(Dataset entries)
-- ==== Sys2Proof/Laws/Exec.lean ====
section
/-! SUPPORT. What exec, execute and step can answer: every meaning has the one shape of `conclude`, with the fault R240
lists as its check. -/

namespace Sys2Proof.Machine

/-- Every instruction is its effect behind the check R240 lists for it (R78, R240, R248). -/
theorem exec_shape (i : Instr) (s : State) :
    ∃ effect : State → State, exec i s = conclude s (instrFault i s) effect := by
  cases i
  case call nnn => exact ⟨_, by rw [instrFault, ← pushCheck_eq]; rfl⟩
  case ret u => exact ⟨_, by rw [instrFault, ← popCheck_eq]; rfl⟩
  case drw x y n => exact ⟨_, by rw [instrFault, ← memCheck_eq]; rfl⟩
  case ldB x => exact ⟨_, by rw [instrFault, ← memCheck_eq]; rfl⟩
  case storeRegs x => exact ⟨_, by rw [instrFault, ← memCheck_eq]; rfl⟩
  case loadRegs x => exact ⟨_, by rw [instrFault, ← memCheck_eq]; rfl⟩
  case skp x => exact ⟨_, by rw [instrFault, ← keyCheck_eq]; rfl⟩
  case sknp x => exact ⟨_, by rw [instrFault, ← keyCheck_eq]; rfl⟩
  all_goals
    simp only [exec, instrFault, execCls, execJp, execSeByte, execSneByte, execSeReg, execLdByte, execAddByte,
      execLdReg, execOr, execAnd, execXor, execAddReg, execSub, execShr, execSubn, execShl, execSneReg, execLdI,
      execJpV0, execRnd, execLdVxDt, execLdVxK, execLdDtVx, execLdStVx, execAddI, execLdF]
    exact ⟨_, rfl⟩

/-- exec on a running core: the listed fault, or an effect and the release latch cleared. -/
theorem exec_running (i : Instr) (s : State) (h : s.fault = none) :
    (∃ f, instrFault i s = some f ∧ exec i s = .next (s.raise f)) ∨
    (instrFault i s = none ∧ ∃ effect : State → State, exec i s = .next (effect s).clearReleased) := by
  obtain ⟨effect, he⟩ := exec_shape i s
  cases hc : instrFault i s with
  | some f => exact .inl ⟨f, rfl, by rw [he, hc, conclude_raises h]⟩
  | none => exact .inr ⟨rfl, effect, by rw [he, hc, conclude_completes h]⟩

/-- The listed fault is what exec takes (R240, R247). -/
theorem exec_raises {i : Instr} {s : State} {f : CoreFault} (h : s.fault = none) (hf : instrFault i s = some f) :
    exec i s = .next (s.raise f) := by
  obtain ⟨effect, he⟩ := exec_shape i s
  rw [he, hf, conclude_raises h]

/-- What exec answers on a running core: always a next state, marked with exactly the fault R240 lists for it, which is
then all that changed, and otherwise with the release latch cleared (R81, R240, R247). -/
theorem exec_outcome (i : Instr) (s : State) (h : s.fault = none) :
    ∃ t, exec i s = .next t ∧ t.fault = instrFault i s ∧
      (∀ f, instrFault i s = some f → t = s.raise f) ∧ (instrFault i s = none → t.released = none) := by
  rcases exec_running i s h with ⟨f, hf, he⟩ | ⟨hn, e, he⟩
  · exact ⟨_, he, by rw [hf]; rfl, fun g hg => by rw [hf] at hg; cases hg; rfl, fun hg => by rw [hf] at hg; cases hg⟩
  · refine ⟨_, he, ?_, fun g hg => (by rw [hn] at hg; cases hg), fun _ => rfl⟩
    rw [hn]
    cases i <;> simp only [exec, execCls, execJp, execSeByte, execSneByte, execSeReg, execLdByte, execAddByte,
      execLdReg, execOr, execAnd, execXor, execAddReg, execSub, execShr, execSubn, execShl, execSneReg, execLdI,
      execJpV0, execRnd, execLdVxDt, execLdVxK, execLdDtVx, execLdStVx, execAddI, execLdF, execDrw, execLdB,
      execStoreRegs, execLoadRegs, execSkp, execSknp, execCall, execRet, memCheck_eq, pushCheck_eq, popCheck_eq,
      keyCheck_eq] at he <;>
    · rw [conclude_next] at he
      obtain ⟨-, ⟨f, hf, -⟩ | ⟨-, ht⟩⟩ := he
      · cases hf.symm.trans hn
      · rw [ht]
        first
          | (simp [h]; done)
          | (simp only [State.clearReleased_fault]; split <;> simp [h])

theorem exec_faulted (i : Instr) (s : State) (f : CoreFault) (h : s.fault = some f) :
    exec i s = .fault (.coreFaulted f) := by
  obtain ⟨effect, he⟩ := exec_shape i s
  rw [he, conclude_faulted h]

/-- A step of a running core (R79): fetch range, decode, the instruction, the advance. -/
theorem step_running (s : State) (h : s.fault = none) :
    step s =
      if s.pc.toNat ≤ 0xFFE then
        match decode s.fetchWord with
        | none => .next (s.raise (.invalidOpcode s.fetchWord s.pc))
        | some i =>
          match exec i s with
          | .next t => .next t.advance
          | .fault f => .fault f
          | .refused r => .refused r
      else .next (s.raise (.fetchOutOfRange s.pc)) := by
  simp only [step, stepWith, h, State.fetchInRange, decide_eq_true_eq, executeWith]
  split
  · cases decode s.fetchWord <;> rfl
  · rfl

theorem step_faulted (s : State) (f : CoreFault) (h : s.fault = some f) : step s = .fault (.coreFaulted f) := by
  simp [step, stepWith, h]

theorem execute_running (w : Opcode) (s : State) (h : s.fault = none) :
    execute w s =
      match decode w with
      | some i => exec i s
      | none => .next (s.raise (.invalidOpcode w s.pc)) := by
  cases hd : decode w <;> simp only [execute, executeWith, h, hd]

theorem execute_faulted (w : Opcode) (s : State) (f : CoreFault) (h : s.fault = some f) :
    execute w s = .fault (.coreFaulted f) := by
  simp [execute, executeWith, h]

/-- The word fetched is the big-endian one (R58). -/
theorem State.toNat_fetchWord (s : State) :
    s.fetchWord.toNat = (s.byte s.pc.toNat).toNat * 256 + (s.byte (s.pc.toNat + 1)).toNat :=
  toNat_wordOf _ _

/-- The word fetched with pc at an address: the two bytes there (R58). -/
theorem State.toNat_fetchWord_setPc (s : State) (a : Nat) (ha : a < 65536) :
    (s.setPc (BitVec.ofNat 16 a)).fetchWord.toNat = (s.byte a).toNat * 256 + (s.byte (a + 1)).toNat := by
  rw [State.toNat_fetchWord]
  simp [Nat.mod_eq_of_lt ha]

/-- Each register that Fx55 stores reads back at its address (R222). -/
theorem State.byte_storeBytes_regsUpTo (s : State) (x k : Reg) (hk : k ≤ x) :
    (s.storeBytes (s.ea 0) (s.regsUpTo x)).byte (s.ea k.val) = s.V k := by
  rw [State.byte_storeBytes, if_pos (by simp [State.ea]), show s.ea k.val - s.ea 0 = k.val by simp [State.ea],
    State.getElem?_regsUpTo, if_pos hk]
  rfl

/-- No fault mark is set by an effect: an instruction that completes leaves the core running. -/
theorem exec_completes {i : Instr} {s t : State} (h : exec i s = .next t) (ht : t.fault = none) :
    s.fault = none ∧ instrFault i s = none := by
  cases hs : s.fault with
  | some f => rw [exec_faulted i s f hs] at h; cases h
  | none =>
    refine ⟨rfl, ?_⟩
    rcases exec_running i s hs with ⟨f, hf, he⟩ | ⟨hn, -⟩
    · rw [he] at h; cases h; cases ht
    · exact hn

Problem details: Count every line above that includes the string "execRnd", and answer with the count only.

Answer to the problem: 2